We offer assignment-based, tailored instructional services to help students achieve your goals. And we can provide active support right up until the due date. What can we do to support the objectives you have embedded in your research assignments?
Students' Experience with Technology
Students are great consumers of technology: Smart Phones, Instant Messaging, DVD's, and the Web. Their ability to be critical users of information, however, is less developed. These students are not unlike the sixteen-year-old who has learned the mechanics of driving a car, but is only beginning to develop good judgment behind the wheel. This judgment only comes with experience. Students' comfort with technology is often greater than their ability to select reliable and useful information, incorporate that information into their knowledge base, and effectively use it to accomplish a specific purpose.
Progressive Performance Levels
The abilities to effectively find, evaluate, and utilize information define a set of skills called "information literacy." Students' information literacy skills develop throughout their time at Marquette in an incremental manner. The steps toward mastery can be viewed as progressive performance levels: beginning, intermediate, and advanced levels. Students' ability to conduct research as freshmen is different from the ability of a senior, which is different again from that of a graduate student.
In order for students' skills to advance to higher levels, it is important to provide guidance and support over the course of their time at Marquette. Showing them the ropes one time as freshmen does not normally provide the level of support needed for the developmental process to occur. It is helpful when students receive subsequent instruction, at appropriate points along the path, on how to handle more complex research tasks than those which have previously been required of them. This subsequent instruction has been referred to as "scaffolding," where faculty and librarians provide continuously higher levels of support as the students move up to more difficult critical thinking tasks. When students are required to engage in a new and more complex research activity, a new layer of support is placed on top of the previous layers, in a "construction site" scaffolding manner. This process is not unlike the support provided to children as they acquire language skills. Adults explain the more complex language rules over time--a period of years, as children become more advanced and utilize progressively complex rules at subsequent stages in their development.

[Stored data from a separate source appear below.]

/-! ## One thread -/

/-- The registers that a fence rollback restores (R5, R209). `p` bit n is p*n*; `fsr` is IX UF OF DZ IV (R17). -/
structure Regs where
  v : Vector W32 128
  x : Vector W64 64
  o : Vector W32 8
  lr : W32
  p : BitVec 12
  d : Vector W64 8
  pc : W64
  sp : W64
  fsr : BitVec 5
  fgc : BitVec 13
deriving DecidableEq, Repr

/-- Every register at the start value of R5 that is 0; FGC starts at 1 (R141). -/
def Regs.start : Regs :=
  { v := Vector.replicate 128 0, x := Vector.replicate 64 0, o := Vector.replicate 8 0, lr := 0, p := 0,
    d := Vector.replicate 8 0, pc := 0, sp := 0, fsr := 0, fgc := 1 }

/-- The operation of an atomic access (R136, R143). `fadda` returns nothing. -/
inductive AtomOp
  | add | min | max | and | or | xor | exch | cas | incw | fadd | hadd2 | fadda
deriving DecidableEq, Repr

/-- The type of an atomic access (R53). -/
inductive AtomTy
  | n32 | s32 | n64 | s64 | f32 | f16x2
deriving DecidableEq, Repr

/-- Where an access delivers what it read (R127, R131, R133, R138). -/
inductive LdDst
  | none
  | z32 (d : Dst8)
  | s32 (d : Dst8)
  | pair (v : VReg)
  | quad (v : VReg)
  | x (n : XReg)
deriving DecidableEq, Repr

/-- What an outstanding access does when it is performed. -/
inductive MopKind
  | load
  | store
  | atom (op : AtomOp) (ty : AtomTy)
deriving DecidableEq, Repr

/-- An outstanding memory access of a thread (R130, R131). `key` is the place in the model's one address space of homes
and scratchpads; `cov` the kind bit of R208; `data` what is stored, `cmp` the compare value of a CAS;
`hint` is the hint of R135, `push` a store that no store instruction made (R352); `lrw`: it writes the latch, `lrs`: the latch that
a rollback restores (R131, R209). -/
structure Mop where
  id : Nat
  kind : MopKind
  va : W64
  key : Nat
  size : Nat
  scope : Nat
  acq : Bool
  rel : Bool
  hint : Hint
  data : BitVec 128
  cmp : BitVec 64
  dst : LdDst
  lrw : Bool
  lrs : Bool
  cov : Nat
  held : Bool
  push : Bool
  pc : W64
deriving DecidableEq, Repr

/-- A store that is performed and not yet in the store hash, since an earlier access may still write (R352): the access's
number, address, size and data. -/
structure HStore where
  id : Nat
  va : Nat
  size : Nat
  data : Nat
deriving DecidableEq, Repr

/-- An incomplete fence token (R211): accesses with `id < upto`, ring entries below `ring`, matrix entries below `mx`. -/
structure Token where
  seq : Nat
  scope : Nat
  kinds : BitVec 6
  upto : Nat
  ring : Nat
  mx : Nat
deriving DecidableEq, Repr

/-- A pending speculative fence (R209): what it covers, the state just after it, the watched sectors. -/
structure Fence where
  scope : Nat
  kinds : BitVec 4
  upto : Nat
  snap : Regs
  count : Nat
  watch : List Nat
  hit : Bool
  rolled : Bool
deriving DecidableEq, Repr

/-- The result registers of a surrogate call (R266): pending, or failed with TADDR and TINFO of R268. -/
structure RPend where
  call : Nat
  resv : Nat
  resc : Nat
  failed : Option (W64 × W64)
deriving DecidableEq, Repr

/-- Why a restoration entry was made (R266). -/
inductive RestKind
  | exact
  | fallback
  | sample (ys : List W32) (accepted : Bool)
deriving DecidableEq, Repr

/-- An entry of a core's restoration queue (R267); the caller's accesses below `upto` come before it. -/
structure RestEntry where
  uid : Nat
  upto : Nat
  kind : RestKind
  caller : TRef
  w : Nat
  cid : Nat
  region : Nat
  args : List W32
  xs : List W64
  resv : Nat
  resc : Nat
  call : Nat
  exactpc : W64
  metric : Bool
  qb : W32
  floor : W32
deriving DecidableEq, Repr

/-- The waits of R158 and the curator's waits of R373. PC stays at the waiting instruction. `gate`: the arbiter, and the code of
the value chunk that the request takes (0: none). -/
inductive Wait
  | none
  | page (rid : Nat)
  | bar (cluster : Bool) (id : Nat)
  | sign (cluster : Bool) (k : Nat)
  | tbwait (addr : W64) (ph : Nat)
  | fwait (tok : W64)
  | waitc (loads : BitVec 6) (stores copies tiles : BitVec 5)
  | ftok
  | wlpop (wl : Fin 4) (xa : XReg) (ps : PReg) (v : VReg)
  | wlpush (wl : Fin 4) (words : List W32) (dep : Nat) (acked : Bool)
  | mstat (mx : Nat)
  | hold (target : W64) (arrived : Nat)
  | region (n : Nat)
  | coll
  | spill (r : VXReg)
  | gate (arb code : Nat)
  | fence
  | drain
  | qlaunch (l : Nat)
  | qsig
deriving DecidableEq, Repr

/-- A pipe's result on its way (R19): the register, the PC of the producer, what the register held before. -/
structure OnWay where
  reg : RegName
  pc : W64
  old : W64
deriving DecidableEq, Repr

/-- One thread (R5): launched, restoration (R267) or curator (R372). `picked`: it is in a sheaf of this tick (R159). -/
structure Thread where
  ref : TRef
  cid : Nat
  core : Nat
  slot : Nat
  tid : Nat
  r : Regs
  tcause : BitVec 9
  tpc : W64
  taddr : W64
  tinfo : W64
  tmode : Bool
  seq : Nat
  toks : List Token
  hold : List W64
  exited : Bool
  wait : Wait
  halted : Bool
  haltReq : Bool
  bkpt : Bool
  age : Nat
  nmop : Nat
  mops : List Mop
  fence : Option Fence
  rpend : List RPend
  board : List OnWay
  lastRing : Nat
  lastMx : Nat
  hash : W32
  hstores : List HStore
  pushes : Nat
  issues : Nat
  rb : Bool
  issued : Bool
  picked : Bool
  ipc : W64
  trapped : Bool
  rej : Option W64
  rest : Option RestEntry
deriving DecidableEq, Repr

/-- A thread slot with nothing in it; `State.cur` holds it while no thread is selected. -/
def Thread.idle : Thread :=
  { ref := .none, cid := 0, core := 0, slot := 0, tid := 0, r := Regs.start, tcause := 0, tpc := 0, taddr := 0, tinfo := 0,
    tmode := false, seq := 0, toks := [], hold := [], exited := false, wait := .none, halted := false, haltReq := false, bkpt := false, age := 0,
    nmop := 0, mops := [], fence := none, rpend := [], board := [], lastRing := 0, lastMx := 0, hash := 0, hstores := [], pushes := 0,
    issues := 0, rb := false, issued := false, picked := false, ipc := 0, trapped := false, rej := none, rest := none }

/-! ## Convergence, barriers, engines of a workgroup -/

/-- States of a convergence register (R173). -/
inductive KState
  | undeclared | armed | gathering | faulted
deriving DecidableEq, Repr

/-- The operation a round carries (R175). -/
inductive SignOp
  | ksign
  | kxch (pos : Bool)
  | kred (op : Nat)
  | fopen (dep : Nat)
  | mma (c : MmaCtl)
  | mdrain (c : DrainCtl)
deriving DecidableEq, Repr

/-- One signing of a round (R175): set index, operand values, destination, length of the instruction in words. -/
structure Sign where
  ref : TRef
  idx : Nat
  a : W32
  i : W32
  dst : Dst8
  words : Nat
deriving DecidableEq, Repr

/-- A convergence register (R173-R175). `val` is N or the base; `mask` the mask of the round; `expect` the expected count
of a COUNT round. -/
structure KReg where
  st : KState
  maskMode : Bool
  val : W64
  op : SignOp
  words : List Nat
  sw : List W64
  mask : W64
  expect : Nat
  signs : List Sign
deriving DecidableEq, Repr

/-- UNDECLARED, as at placement (R173). -/
def KReg.init : KReg :=
  { st := .undeclared, maskMode := false, val := 0, op := .ksign, words := [], sw := [], mask := 0, expect := 0, signs := [] }

/-- A barrier (R181): the phase's C and its arrivals with their instructions' lengths. -/
structure Bar where
  c : Nat
  arr : List (TRef × Nat)
deriving DecidableEq, Repr

/-- A frame heap (R184): allocated runs as (offset, bytes), and HGC. -/
structure Heap where
  off : Nat
  size : Nat
  runs : List (Nat × Nat)
  hgc : BitVec 13
deriving DecidableEq, Repr

/-- KIND of an accumulator slot (R246). -/
inductive AKind
  | empty | float | int | f64
deriving DecidableEq, Repr

/-- An accumulator slot (R246, R73). Cells at row·256 + column; one that is not listed is 0. -/
structure Acc where
  kind : AKind
  ovf : Bool
  latch : Vector Byte 16
  lv : Bool
  cells : List (Nat × W64)
deriving DecidableEq, Repr

/-- A slot at allotment (R246). -/
def Acc.init : Acc := { kind := .empty, ovf := false, latch := Vector.replicate 16 0x38, lv := false, cells := [] }

/-- What a matrix queue entry does (R253). -/
inductive MOp
  | mma (xa xb xc : W64) (c : MmaCtl) (rank : Nat)
  | mdrain (xa xb xc : W64) (c : DrainCtl)
  | mzero (slot : Nat)
  | mldsc (src : Nat) (cnt didx : Nat)
  | mstat (slot : Nat) (t : TRef) (d : XReg)
deriving DecidableEq, Repr

/-- A matrix queue entry (R253): begun, done, or suspended on a page request (R256); `row` counts the rows an
MDRAIN has drained. -/
structure MEnt where
  uid : Nat
  op : MOp
  begun : Bool
  done : Bool
  susp : Option Nat
  row : Nat
deriving DecidableEq, Repr

/-- A copy entry taken from the ring (R231, R232), with the number of destination bytes it has written. Where its destination overlaps its
source: `was` holds what its destination bytes held, by their number, and `coin` names the free choices of R233. -/
structure CopyEnt where
  idx : Nat
  raw : List Byte
  pub : Nat
  done : Nat
  was : List (Nat × Byte)
  coin : Nat
deriving DecidableEq, Repr

/-- A placed workgroup (R149-R157). `use` holds the tick at which a register was last used (R169). -/
structure Wg where
  id : Nat
  cid : Nat
  launch : Nat
  gang : Nat
  member : Nat
  wgid : Nat
  core : Nat
  rows : List Nat
  base : Nat
  size : Nat
  k : Vector KReg 8
  bars : Vector Bar 16
  exits : Nat
  heap : Heap
  head : Nat
  tail : Nat
  pubs : List (Nat × Nat)
  woken : Bool
  chans : Vector (List CopyEnt) 4
  chwp : Vector W64 4
  copyStop : Bool
  slots : List Acc
  scaleBase : Nat
  scale : List (Nat × Byte)
  mq : List MEnt
  mstep : Nat
  side : Bool
  spilled : List (VXReg × Nat)
  use : List (VXReg × Nat)
  placed : Nat
  spent : Nat
  term : Bool
  ended : Bool
deriving DecidableEq, Repr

As students move to higher levels of ability, they develop a confidence in their ability to conduct general research. At this point, a second challenge is to help students successfully navigate through information in different fields, understanding the unique contexts and processes used to create and disseminate information in each field. This learning process occurs through normal classroom activities in a particular field of study, as well as through active research assignments with which librarians can assist.
The Anatomy of Information Literacy: Five Skills
Information literacy consists of five skills, as defined by the Association of College & Research Libraries (ACRL), a division of the American Library Association. The skills are intended to apply to any information seeking situation, whether it's deciding where to get a bank loan or completing a course assignment. Sample components for each of the five skills are found below. The complete list of skills can be found on the ACRL web site at "Framework for Information Literacy."
How well do your students perform the following skills?
Ability to determine the nature and extent of the information needed.
- Define and articulate the need for information.
- Identify a variety of types and formats of potential sources of information.
- Consider the cost and benefit of acquiring the needed information.